Any mistakes in the serialisation and deserialisation should be picked up in the tests, so I'm happy to leave this as is.

csegarragonz · 2021-05-13T14:09:33Z

src/threads/ThreadState.cpp

+          depth);
+    }
+
+    assert(localThreadNum >= 0);


Checking, throwing an error, and asserting seems a bit counter-intuitive/verbose to me.
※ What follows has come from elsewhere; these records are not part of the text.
/-- Slips and clock events (14 R434, R442, R452, R454 to R460). A drift slip counts on every member of its group, and drops or inserts half a
buffer on receive, but not in the frame of a glitch slip; a stopped clock means holdover, and a rate beyond 500 ppm re-lock, each with its
alarm; RUN_IN good frames in a row make a direction ready to return, and a bad one begins the count again; a glitch slip counts and a receive frame is
lost; a captured word is left-justified with its flag.
Model's choices here: log entry 30. -/
def Obligations.LineClockEvents : Prop :=
  let alarmed (t : State) (code source : Nat) : Prop := t.evt.table.any (fun k => k.code == code && k.source == t.evt.keySource code source) = true
  (∀ (n d : Nat) (low : Bool) (s : State), n < 64 → d < 2 → 2 ≤ (s.dir n d).state → (s.dir n d).state ≤ 4 →
    let k := 2 * n + d
    let x := s.dirAt k
    ((∀ i ∈ s.slipSet k, (s.dirAt i).glitched = false) →
      Completes (.driftSlip n d low) s fun t =>
        (∀ i ∈ s.slipSet k, (t.dirAt i).drift = min ((s.dirAt i).drift + 1) 0xFFFF) ∧
        (∀ i, i ∉ s.slipSet k → t.dirAt i = s.dirAt i) ∧
        (d = 1 → x.group = 0 →
          (t.dirAt k).buf = if low then List.replicate (x.depth / 2) (x.blank 4) ++ x.buf else x.buf.drop (x.depth / 2)) ∧
        Frame [.lines, .evt, .cnt, .tallies, .host] s t) ∧
    (∀ i ∈ s.slipSet k, (s.dirAt i).glitched = true → exec (.driftSlip n d low) s = .next s)) ∧
  (∀ (n d : Nat) (s : State), n < 64 → d < 2 →
    let k := 2 * n + d
    let x := s.dirAt k
    x.role = 1 →
    (x.state ≠ 0 → x.state ≠ 3 →
      Completes (.clockStop n d) s fun t =>
        (∀ i ∈ s.together k, t.dirAt i = holdDir 3 (s.dirAt i)) ∧ (∀ i, i ∉ s.together k → t.dirAt i = s.dirAt i) ∧
        (x.state ≠ 5 → alarmed t 0x0F (s.lineSource k)) ∧ Frame [.lines, .evt, .cnt, .host] s t) ∧
    (∀ r : Half, (r.toInt < -32000 ∨ 32000 < r.toInt) →
      (x.state = 2 →
        Completes (.rateOutOfRange n d r) s fun t =>
          t.dirAt k = { holdDir 4 x with rate := rateField r.toInt } ∧
          (∀ i ∈ s.together k, i ≠ k → t.dirAt i = holdDir 4 (s.dirAt i)) ∧ alarmed t 0x10 (s.lineSource k) ∧
          Frame [.lines, .evt, .cnt, .host] s t) ∧
      (x.state = 1 ∨ x.state = 3 ∨ x.state = 4 →
        Completes (.rateOutOfRange n d r) s fun t =>
          (∀ i ∈ s.together k, t.dirAt i = { s.dirAt i with ready := false }) ∧ Frame [.lines] s t)) ∧
    (x.state = 3 ∨ x.state = 4 →
      Completes (.holdoverReturn n d) s fun t =>
        t.dirAt k = { x with ready := true, rate := s.measuredRate } ∧ Frame [.lines, .free] s t) ∧
    (∀ b w, x.state = 2 → (2 ≤ b ∨ w = true) →
      Completes (.fsGlitch n d b w) s fun t =>
        (t.dirAt k).glitch = min (x.glitch + 1) 0xFFFF ∧ (t.dirAt k).state = 2 ∧ (t.dirAt k).glitched = true ∧
        (d = 0 → (t.dirAt k).buf = x.buf) ∧
        (d = 1 → (∀ f, x.buf.getLast? = some f → x.slotsOn.length ≤ f.length) → (t.dirAt k).buf = x.buf ++ [x.blank 4]) ∧
        (d = 1 → ∀ f, x.buf.getLast? = some f → f.length < x.slotsOn.length →
          (t.dirAt k).buf = x.buf.dropLast ++ [x.blank 4]) ∧ Frame [.lines, .evt, .cnt, .host] s t) ∧
    (∀ b w, x.state = 1 ∨ x.state = 3 ∨ x.state = 4 → (2 ≤ b ∨ w = true) →
      Completes (.fsGlitch n d b w) s fun t => t.dirAt k = { x with ready := false } ∧ Frame [.lines] s t) ∧
    (∀ b, x.state = 2 → b ≤ 1 →
      Completes (.fsGlitch n d b false) s fun t =>
        t.dirAt k = (if d = 1 then { x with glitchNext := true } else x) ∧ Frame [.lines] s t)) ∧
  (∀ (n slot : Nat) (w : Word) (s : State), (s.dir n 1).state = 2 → (s.dir n 1).enabled slot = true →
    let x := s.dir n 1
    let v : LineSlot := ⟨slot, none, (w >>> (32 - x.width)) <<< (32 - x.width) ||| (if x.glitchNext then 8 else 0)⟩
    Completes (.captureWord n 1 slot w) s fun t =>
      (x.buf = [] → (t.dir n 1).buf = [[v]]) ∧
      (∀ f b, x.buf = b ++ [f] → f ≠ [] → (∀ u ∈ f, u.slot < slot) → (t.dir n 1).buf = b ++ [f ++ [v]]) ∧
      (∀ f b, x.buf = b ++ [f] → (∃ u ∈ f, slot ≤ u.slot) → (t.dir n 1).buf = x.buf ++ [[v]]) ∧
      (∀ i j, (i, j) ≠ (n, 1) → i < 64 → j < 2 → t.dir i j = s.dir i j) ∧ Frame [.lines] s t)

/-- Oscillators and slot flags (14 R443 to R445, R462, R463): what a write of CLK_OSC_n_CFG, a steering update and a write of ones to a slot register
do in every state in which they act. A written CFG in Free mode, or in Line mode on a slave line that no other oscillator follows, is taken with its
SLEW; any other reference in Line mode sets CFG_ERR and leaves all else; MODE 2 and 3 leave the mode; an oscillator in Folio mode keeps it. A steering
update of a Line-mode oscillator whose reference runs moves the word by at most SLEW ppm a second, within 1,000 ppm, and LOCKED tells whether the fill
has stayed near for 1 s; of any other oscillator it moves nothing. Ones clear their flags, and no others.
Model's choices here: log entry 11. -/
def Obligations.OscillatorsAndSlotFlags : Prop :=
  (∀ (p n : Nat) (v : Word) (s : State), s.writable p .ready = true → n < 4 →
    let o := s.oscAt n
    let line := fld v 7 2
    let dir := fld v 8 8
    let slew := max 1 (fld v 23 16)
    let taken := ∃ m, m < 4 ∧ m ≠ n ∧ (s.oscAt m).mode = 1 ∧ (s.oscAt m).refLine = line ∧ (s.oscAt m).refDir = dir
    let good := (s.dir line dir).role = 1 ∧ ¬taken
    let others (t : State) : Prop := ∀ m, m ≠ n → ∃ h l ms, t.oscAt m = { s.oscAt m with hold := h, locked := l, lockMs := ms }
    (o.mode ≠ 2 → fld v 1 0 = 0 ∨ (fld v 1 0 = 1 ∧ good) →
      Completes (.clkOscCfgWrite p n v) s fun t =>
        (t.oscAt n).mode = fld v 1 0 ∧ (t.oscAt n).refLine = line ∧ (t.oscAt n).refDir = dir ∧ (t.oscAt n).slew = slew ∧
        (t.oscAt n).cfgErr = false ∧ (t.oscAt n).steer = o.steer ∧ others t ∧ Frame [.lines] s t) ∧
    (o.mode ≠ 2 → 2 ≤ fld v 1 0 →
      Completes (.clkOscCfgWrite p n v) s fun t =>
        (t.oscAt n).mode = o.mode ∧ (t.oscAt n).cfgErr = false ∧ others t ∧ Frame [.lines] s t) ∧
    (o.mode ≠ 2 → fld v 1 0 = 1 → ¬good → exec (.clkOscCfgWrite p n v) s = .next (s.setOsc n { o with cfgErr := true })) ∧
    (o.mode = 2 →
      Completes (.clkOscCfgWrite p n v) s fun t =>
        (t.oscAt n).mode = 2 ∧ (t.oscAt n).slew = slew ∧ others t ∧ Frame [.lines] s t)) ∧
  (∀ (n ms : Nat) (s : State), s.boot.phase = .ready → n < 4 →
    let o := s.oscAt n
    let now := max (-1024000) (min 1024000 o.steer)
    let span : Int := (o.slew * 1024 * ms / 1000 : Nat)
    (o.mode = 1 → o.hold = false →
      Completes (.steeringUpdate n ms) s fun t =>
        let q := t.oscAt n
        now - span ≤ q.steer ∧ q.steer ≤ now + span ∧ -1024000 ≤ q.steer ∧ q.steer ≤ 1024000 ∧
        (q.locked = true ↔ q.lockMs = 1000) ∧ (q.lockMs = 0 ∨ q.lockMs = min 1000 (o.lockMs + ms)) ∧
        q = { o with steer := q.steer, lockMs := q.lockMs, locked := q.locked } ∧ (∀ m, m ≠ n → t.oscAt m = s.oscAt m) ∧
        Frame [.lines, .free] s t) ∧
    (o.mode ≠ 1 ∨ o.hold = true → Completes (.steeringUpdate n ms) s fun t => (∀ m, t.oscAt m = s.oscAt m) ∧ Frame [.free] s t)) ∧
  (∀ (p n d : Nat) (v : Word) (s : State), s.writable p .ready = true → n < 64 → d < 2 →
    let k := 2 * n + d
    let x := s.dirAt k
    (Completes (.slotFlagClear p n d false v) s fun t =>
      t.dirAt k = { x with fill := x.fill &&& ~~~v } ∧ (∀ i, i ≠ k → t.dirAt i = s.dirAt i) ∧ Frame [.lines] s t) ∧
    (Completes (.slotFlagClear p n d true v) s fun t =>
      t.dirAt k = { x with hold := x.hold &&& ~~~v } ∧ (∀ i, i ≠ k → t.dirAt i = s.dirAt i) ∧ Frame [.lines] s t))

/-! ### Ihlaux and the Folio -/

/-- Joining and leaving the Folio, and its keys (15 R465, R466, R469 to R471; 16 R494, R509, R510). A manager joins at once, and announces an
advance where a worker's counter is ahead; a worker with no stream and no job begins to join on its timebase oscillator in Folio mode; a JOIN
or LEAVE that is not permitted sets CFG_ERR. A hello that does not match is a wiring error; one that matches begins the key exchange, whose
check secures the port, on a manager with the group key sent behind it, or raises LINK_SECURITY. A port trains with its credits full, again with fewer
lanes, and goes down on a loss of all lanes or on the 17th authentication failure within a second.
Model's choices here: log entry 34. -/
def Obligations.FolioMembership : Prop :=
  let alarmed (t : State) (code source : Nat) : Prop := t.evt.table.any (fun k => k.code == code && k.source == t.evt.keySource code source) = true
  (∀ (p season : Nat) (v : Word) (n : BitVec 48) (s : State), s.writable p .ready = true → bitOf v 0 = true → bitOf v 1 = false →
    (s.ihx.state = 0 → s.ihx.role = 1 → s.ihx.member = 0 →
      Completes (.join p v season n) s fun t =>
        t.ihx.state = 2 ∧ t.ihx.aligned = true ∧ t.ihx.members = 1 ∧ t.ihx.cfgErr = false ∧
        t.proof.gk = (if s.groupWrap then some s.managerKey else none) ∧
        t.tb.advance = (if s.tb.frame.toNat < n.toNat then some (s.tb.frameOrd + 8, n.toNat - s.tb.frame.toNat) else s.tb.advance) ∧
        t.tb.frame = s.tb.frame ∧ Frame [.tb, .ihx, .proof] s t) ∧
    (s.ihx.state = 0 → s.ihx.role = 2 → 1 ≤ s.ihx.member → s.ihx.member ≤ 16 → s.streams = [] → s.jobs = [] →
      Completes (.join p v season n) s fun t =>
        t.ihx.state = 1 ∧ t.ihx.aligned = false ∧ t.ihx.cfgErr = false ∧ (t.oscAt s.tb.osc).mode = 2 ∧
        (season < 4 → season ≠ s.tb.season → t.tb.pendingCfg = some (season, s.tb.osc)) ∧
        t.tb.season = s.tb.season ∧ Frame [.tb, .lines, .ihx] s t) ∧
    (s.ihx.state ≠ 0 ∨ s.ihx.role = 0 ∨ (s.ihx.role = 1 ∧ s.ihx.member ≠ 0) ∨
        (s.ihx.role = 2 ∧ (s.ihx.member = 0 ∨ 16 < s.ihx.member ∨ s.streams ≠ [] ∨ s.jobs ≠ [])) →
      exec (.join p v season n) s = .next { s with ihx := { s.ihx with cfgErr := true } })) ∧
  (∀ (p : Nat) (v : Word) (s : State), s.writable p .ready = true → bitOf v 0 = false → bitOf v 1 = true →
    (s.ihx.state ≠ 0 → (∀ x ∈ s.streamList, x.phase = .closed) →
      Completes (.leave p v) s fun t =>
        t.ihx.state = 0 ∧ t.ihx.members = 0 ∧ t.ihx.directory = [] ∧ t.ihx.aligned = false ∧ t.proof.gk = none ∧
        (∀ k, (s.ihxPort k).trained = true → (t.ihxPort k).secured = false ∧ (t.ihxPort k).linkKey = []) ∧
        (s.ihx.role = 2 → (t.oscAt s.tb.osc).mode = 0) ∧ Frame [.tb, .lines, .ihx, .proof] s t) ∧
    (s.ihx.state = 0 ∨ (∃ x ∈ s.streamList, x.phase ≠ .closed) →
      exec (.leave p v) s = .next { s with ihx := { s.ihx with cfgErr := true } })) ∧
  (∀ (p : Nat) (m : HelloMsg) (s : State), (s.ihxPort p).trained = true → s.ihx.state ≠ 0 →
    (m.member ≠ s.peerAt p ∨ m.folioId ≠ s.ihx.folioId →
      exec (.hello p m) s = .next (s.setIhxPort p
        { s.ihxPort p with peer := m.member, wiringErr := true, secured := false, linkKey := [] })) ∧
    (m.member = s.peerAt p → m.folioId = s.ihx.folioId →
      Completes (.hello p m) s fun t =>
        t.ihxPort p = { s.ihxPort p with
          peer := m.member
          wiringErr := false
          ownKey := Config.drawn s.free 56
          ownNonce := Config.drawn (s.free + 1) 32 } ∧
        t.ihx.sent = s.ihx.sent ++ [⟨p, 19, [], Config.x448Public (Config.drawn s.free 56) ++ Config.drawn (s.free + 1) 32⟩] ∧
        t.free = s.free + 2 ∧ Frame [.ihx, .free] s t)) ∧
  (∀ (p : Nat) (m : LinkKeyMsg) (s : State), (s.ihxPort p).trained = true → (s.ihxPort p).wiringErr = false →
    (s.ihxPort p).ownKey ≠ [] → s.ihx.state ≠ 0 →
    Completes (.linkKeyExchange p m) s fun t =>
      (s.linkOk (s.ihxPort p) m = true →
        (t.ihxPort p).secured = true ∧ (t.ihxPort p).linkKey = s.linkKey (s.ihxPort p) m ∧ (t.ihxPort p).ownKey = [] ∧
        ((t.ihxPort p).lower = true ↔ s.part.serial.toNat ≤ m.serial.toNat) ∧
        (∃ b, (⟨p, 22, [], b⟩ : IhxMsg) ∈ t.ihx.sent) ∧
        (∀ gk, s.ihx.role = 1 → s.proof.gk = some gk → (⟨p, 23, [], gk ++ s.proof.group⟩ : IhxMsg) ∈ t.ihx.sent)) ∧
      (s.linkOk (s.ihxPort p) m = false →
        (t.ihxPort p).secured = false ∧ (t.ihxPort p).linkKey = [] ∧ alarmed t 0x12 (srcOf 5 p)) ∧
      Frame [.ihx, .evt, .cnt, .host] s t) ∧
  (∀ (gk st : List Byte) (s : State), s.ihx.role = 2 → s.ihx.state ≠ 0 → s.groupWrap = true → (s.ihxPort (s.portTo 0)).secured = true →
    exec (.groupKeyDelivery gk st) s =
      .next { s with proof := { s.proof with gk := some (bytesAt gk 0 56), group := bytesAt st 0 256 } }) ∧
  (∀ (p : Nat) (s : State), s.boot.phase ≠ .reset → p < 16 →
    (∀ lanes, (s.ihxPort p).trained = false → lanes = 16 ∨ lanes = 8 ∨ lanes = 4 →
      exec (.ihlauxPortTrain p lanes) s = .next (s.setIhxPort p { s.ihxPort p with
        trained := true
        lanes := lanes
        vc1Live := 1024
        vc1Fill := 1024
        vc2Live := 4096
        vc2Fill := 4096 })) ∧
    (∀ lanes, (s.ihxPort p).trained = true → lanes = 16 ∨ lanes = 8 ∨ lanes = 4 → lanes ≤ (s.ihxPort p).lanes →
      exec (.ihlauxPortTrain p lanes) s = .next (s.setIhxPort p { s.ihxPort p with
        lanes := lanes
        retrains := min ((s.ihxPort p).retrains + 1) 255 })) ∧
    ((s.ihxPort p).trained = true →
      Completes (.ihlauxPortTrain p 0) s fun t =>
        (t.ihxPort p).trained = false ∧ (t.ihxPort p).secured = false ∧ (t.ihxPort p).linkKey = [] ∧ alarmed t 0x11 (srcOf 5 p) ∧
        Frame [.ihx, .evt, .cnt, .host] s t)) ∧
  (∀ (p : Nat) (s : State), (s.ihxPort p).trained = true → (s.ihxPort p).secured = true →
    let times := (s.ihxPort p).authTimes.filter (fun t => s.tb.sub < t + 24576000) ++ [s.tb.sub]
    Completes (.ihlauxAuthFail p) s fun t =>
      (t.ihxPort p).authFail = min ((s.ihxPort p).authFail + 1) 255 ∧
      (times.length ≤ 16 → (t.ihxPort p).trained = true ∧ (t.ihxPort p).authTimes = times) ∧
      (16 < times.length → (t.ihxPort p).trained = false ∧ alarmed t 0x11 (srcOf 5 p)) ∧ Frame [.ihx, .evt, .cnt, .host] s t)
What do you think about using something like:

#define assertm(exp, msg) assert(((void)msg, exp)) ... assertm(localThreadNum >= 0, fmt::format("Local thread num negative {} - {} @ {}", msg->appindex(), globalTidOffset, depth));

taken from cppreference.

Hmm yes you're right, I'll just add an exception in this case.

csegarragonz · 2021-05-13T14:17:32Z

src/wavm/threads.cpp

+    WAVMWasmModule* thisModule = getExecutingWAVMModule();
+    unsigned int callId = thisModule->chainedThreads[pthreadPtr];
+    logger->debug("Awaiting pthread: {} ({})", pthreadPtr, callId);
+    faabric::scheduler::Scheduler& sch = faabric::scheduler::getScheduler();


I think we decided it was ok to use auto& for the scheduler's getter

csegarragonz · 2021-05-13T14:31:26Z

tests/test/wasm/test_openmp.cpp

-    conf::FaasmConfig& conf = conf::getFaasmConfig();
-    int32_t defaultPoolSize = conf.moduleThreadPoolSize;
-    conf.moduleThreadPoolSize = 15;
+    faabric::util::SystemConfig& conf = faabric::util::getSystemConfig();


Should we use auto& here as well? (Feel free to ignore)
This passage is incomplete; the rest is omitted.